Target👉**FraudFound_P**: Indicates whether fraud was detected in the insurance claim.

In [11]:
Fraud_count= df_viz['FraudFound_P'].value_counts().reset_index()
Fraud_count.columns =['FraudFound_P','Count']
Fraud_count


Unnamed: 0,FraudFound_P,Count
0,0,14497
1,1,923


**Visualizing the target variable (binary: 0 and 1) as a pie chart 🥧**


In [12]:
fig = px.pie(Fraud_count, names='FraudFound_P', values='Count', color='FraudFound_P',color_discrete_map={0: '#B0E0E6', 1: '#FFB6C1'})
fig.update_traces(
    textinfo='percent',
    textfont={'size':16,'color':'Black'},
    marker=dict(line=dict(color='black', width=2)))
fig.update_layout(
    title={
        'text': 'Target Balance',
        'x':0.5,
        'font': {'family': "Arial, sans-serif", 'size': 24}
    })

fig.show()

**Observations on Target Variable 🚦**

- **Fraud_Found_P is Highly Imbalanced** 📊  


























  - Majority class dominates the dataset, causing imbalance.

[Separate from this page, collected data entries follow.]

/-- Reading a destination changes what is read of TACCRx and the draws at most. -/
theorem State.noteDst_frame (s : State) (bw : Width) (use : DstUse) (loc : Loc) :
    Framed s (s.noteDst bw use loc) (fun _ => False) 0xFFFF none := by
  cases use
  · exact s.noteMov_frame bw _ loc
  · exact s.noteRead_frame bw loc
  · exact s.noteRead_frame bw loc

theorem State.noteMov_inv {s : State} (bw : Width) (reads : Bool) (loc : Loc) (hs : s.Inv) : (s.noteMov bw reads loc).Inv := by
  have h : (s.noteMov bw reads loc).timer.ok s.platform.ccrCount := by
    rcases s.noteMov_timer bw reads loc with e | ⟨x, e⟩ <;> rw [e]
    · exact hs.timerOk
    · exact TimerState.mapBlock_ok x _ hs.timerOk fun _ hb => hb
  cases loc with
  | mem a => exact ⟨hs.memWf, hs.pcEven, hs.spEven, hs.srReserved, h.1, h.2.1, h.2.2⟩
  | _ => exact hs

theorem State.noteDst_inv {s : State} (bw : Width) (use : DstUse) (loc : Loc) (hs : s.Inv) : (s.noteDst bw use loc).Inv := by
  cases use
  · exact State.noteMov_inv bw _ loc hs
  · exact State.noteRead_inv bw loc hs
  · exact State.noteRead_inv bw loc hs

/-- Evaluating a source operand, taken apart. -/
theorem evalSrc_ok {bw : Width} {src : Src} {s s1 : State} {v : BitVec bw.bits} (h : evalSrc bw src s = .ok (v, s1)) :
    s1 = srcState bw src s ∧ readLoc bw (srcLoc bw src s).1 (srcLoc bw src s).2 = .ok v := by
  unfold evalSrc at h
  split at h
  · cases h
  · rename_i w hw
    simp only [Except.ok.injEq, Prod.mk.injEq] at h
    exact ⟨h.2.symm, h.1 ▸ hw⟩

/-- Writing a result: to a register, or to memory, or nowhere. -/
theorem writeLoc_ok {bw : Width} {loc : Loc} {res : BitVec bw.bits} {s t : State} (h : writeLoc bw loc res s = .ok t) :
    (∃ r, loc = .reg r ∧ t = s.writeReg r (res.setWidth 16)) ∨
    (∃ a, loc = .mem a ∧ s.store bw a res = .ok t) ∨ (loc = .discard ∧ t = s) := by
  cases loc with
  | reg r => exact .inl ⟨r, rfl, by simpa [writeLoc] using h.symm⟩
  | mem a => exact .inr (.inl ⟨a, rfl, h⟩)
  | const v => simp [writeLoc] at h
  | discard => exact .inr (.inr ⟨rfl, by simpa [writeLoc] using h.symm⟩)

theorem writeLoc_inv {bw : Width} {loc : Loc} {res : BitVec bw.bits} {s t : State} (h : writeLoc bw loc res s = .ok t)
    (hs : s.Inv) : t.Inv := by
  rcases writeLoc_ok h with ⟨r, -, rfl⟩ | ⟨a, -, ha⟩ | ⟨-, rfl⟩
  · exact State.writeReg_inv r _ hs
  · exact State.store_inv ha hs
  · exact hs

/-- A writable location takes the result, whatever flags and draws were written before. -/
theorem writeLoc_of_writable {bw : Width} {loc : Loc} {s : State} (res : BitVec bw.bits) (h : writableLoc bw loc s = true) :
    ∃ t, writeLoc bw loc res s = .ok t := by
  cases loc with
  | reg r => exact ⟨_, rfl⟩
  | const v => simp [writableLoc] at h
  | discard => exact ⟨_, rfl⟩
  | mem a =>
    cases bw with
    | byte =>
      simp only [writeLoc, State.store, State.writeByte]
      simp only [writableLoc] at h
      cases hk : s.kindAt a <;> simp_all
    | word =>
      simp only [writeLoc, State.store, State.writeWord]
      simp only [writableLoc] at h
      cases hk : s.kindAt (evenWord a) with
      | timer r =>
        simp only [hk] at h ⊢
        cases r with
        | tactl => exact ⟨_, rfl⟩
        | tar => exact ⟨_, rfl⟩
        | tacctl x =>
          cases hb : s.timer.blocks[x]? <;> simp_all [TimerState.read, TimerState.write]
        | taccr x =>
          cases hb : s.timer.blocks[x]? <;> simp_all [TimerState.read, TimerState.write]
      | ram => simp_all
      | rom => simp_all
      | port x r => simp_all
      | unimplemented => simp_all

theorem writableLoc_congr {bw : Width} {loc : Loc} {s t : State} (hp : t.platform = s.platform)
    (ht : t.timer.allRead = s.timer.allRead) : writableLoc bw loc t = writableLoc bw loc s := by
  cases loc <;> cases bw <;> simp [writableLoc, State.isRam, State.kindAt, hp, TimerState.read_congr ht]
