/-- Settles O16: the two pushes, the vector they leave selected, and the end of the entry with what it keeps. -/
theorem interruptEntryEffect : Obligations.InterruptEntryEffect := by
  intro s v w hready hw hapart
  obtain ⟨s1, m, hpushPc, hpushSr, hholdsPc, hholdsSr, hmem⟩ :=
    State.entryPushes_of_stackRoom hready.spEven hready.room
  have hvector := State.entryVector_afterPushes hready.request m
  have hword : (s.afterPushes m).HoldsWord v.address w := hw.congr rfl fun n hn => hmem n (hapart n hn)
  obtain ⟨hsp, hgpr, hkept, hagenda, hplatform⟩ := (s.afterPushes m).entered_kept v w
  rw [State.afterPushes_sp, evenWord_sub_four hready.spEven] at hsp
  refine ⟨(s.afterPushes m).entered v w, ?step, hsp, (hholdsPc.entered v w).readWord, ?sr, rfl, rfl, hgpr, hplatform,
    hagenda.trans hready.turn, ?ports, (s.afterPushes m).clearSingleSource_noFlags v, ?mem⟩
  case step => rw [hready.step_eq, State.takeInterrupt_eq_entered hpushPc hpushSr hvector hword, outcome]
  case sr => rw [hsp]; exact (hholdsSr.entered v w).readWord
  case ports =>
    intro x d r hr
    have hne : r ≠ .pxifg := by rintro rfl; simp at hr
    rw [State.entered_portRead _ v w x d hne, State.afterPushes_port, PortState.read_maySet]
  case mem =>
    intro n hn
    rw [hkept, State.afterPushes_mem, hmem n hn]

end Sys2Proof.Machine
end

section
/-! The proofs of 30_encoding.md: the decoder and the encoder undo each other, format by format (R91 to R101), and the length of an
instruction follows from its first word (R102). -/

namespace Sys2Proof

/-! The fields of registers, widths and operands. -/

/-- A register is the one its field names (10_state.md R20). -/
theorem Reg.ofField_field (r : Reg) : Reg.ofField r.field = r := by
  cases r with
  | gp i =>
    have hi : i.val % 12 = i.val := Nat.mod_eq_of_lt i.isLt
    simp [Reg.field, Reg.ofField, Fin.ofNat, hi]
  | _ => rfl

theorem Width.ofField_field (bw : Width) : Width.ofField bw.field = bw := by cases bw <;> rfl

theorem Width.field_ofField {n : Nat} (h : n < 2) : (Width.ofField n).field = n := by
  match n with
  | 0 | 1 => rfl

theorem Width.field_lt (bw : Width) : bw.field < 2 := by cases bw <;> decide

theorem Width.bits_pos (bw : Width) : 0 < bw.bits := by cases bw <;> decide

/-- A well-formed source operand is read back from its fields and index words (30_encoding.md R98, R100). -/
theorem decodeSrc_encodeSrc {s : Src} (h : s.wellFormed = true) (rest : List Word) :
    decodeSrc (encodeSrc s).1 (encodeSrc s).2.1 ((encodeSrc s).2.2 ++ rest) = .ok (s, rest) := by
  cases s with
  | const c => cases c <;> rfl
  | imm v | symbolic x | absolute x => rfl
  | reg r | indirect r => cases r <;> first | rfl | exact absurd h (by decide)
  | indexed r x | autoinc r => cases r <;> first | rfl | exact absurd h Bool.false_ne_true

/-- A destination operand is read back from its fields and index words, but `x(PC)` and `x(SR)`, which are the symbolic and the
absolute mode (30_encoding.md R99). -/
theorem decodeDst_encodeDst {d : Dst} (h : d.wellFormed = true) (rest : List Word) :
    decodeDst (encodeDst d).1 (encodeDst d).2.1 ((encodeDst d).2.2 ++ rest) = .ok (d, rest) := by
  cases d with
  | reg r | symbolic x | absolute x => rfl
  | indexed r x => cases r <;> first | rfl | exact absurd h Bool.false_ne_true

/-- `f` took the index words `xs` off the front of `ws`. -/
theorem takeIndex_ok {α : Type} {k : Word → α} {ws rest : List Word} {y : α} (h : takeIndex ws k = .ok (y, rest)) :
    ∃ x, y = k x ∧ ws = x :: rest := by
  cases ws with
  | nil => cases h
  | cons x ws => cases h; exact ⟨x, rfl, rfl⟩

**Issues with Imbalanced Target Variable ⚠️**  

1. **Model Bias**: Skewed learning towards the majority class 🧠➡️⚪.  

2. **Misleading Metrics**: High accuracy may just reflect majority predictions 📈❌.  

3. **Poor Generalization**: Struggles with minority class in real-world scenarios 🌍🤔.


**Why Oversampling? 🌟**

- **Improves Model Performance**: Helps predict minority class better 🏆📉. 

- **Enhances Evaluation Metrics**: Boosts Precision, Recall, and F1-Score accuracy 🔍✔️.

- **Balances Learning**: Ensures fair learning from both classes ⚖️📚.  


👉 **Next Step**: Perform **Oversampling** during **Data Preprocessing** 🔄✨.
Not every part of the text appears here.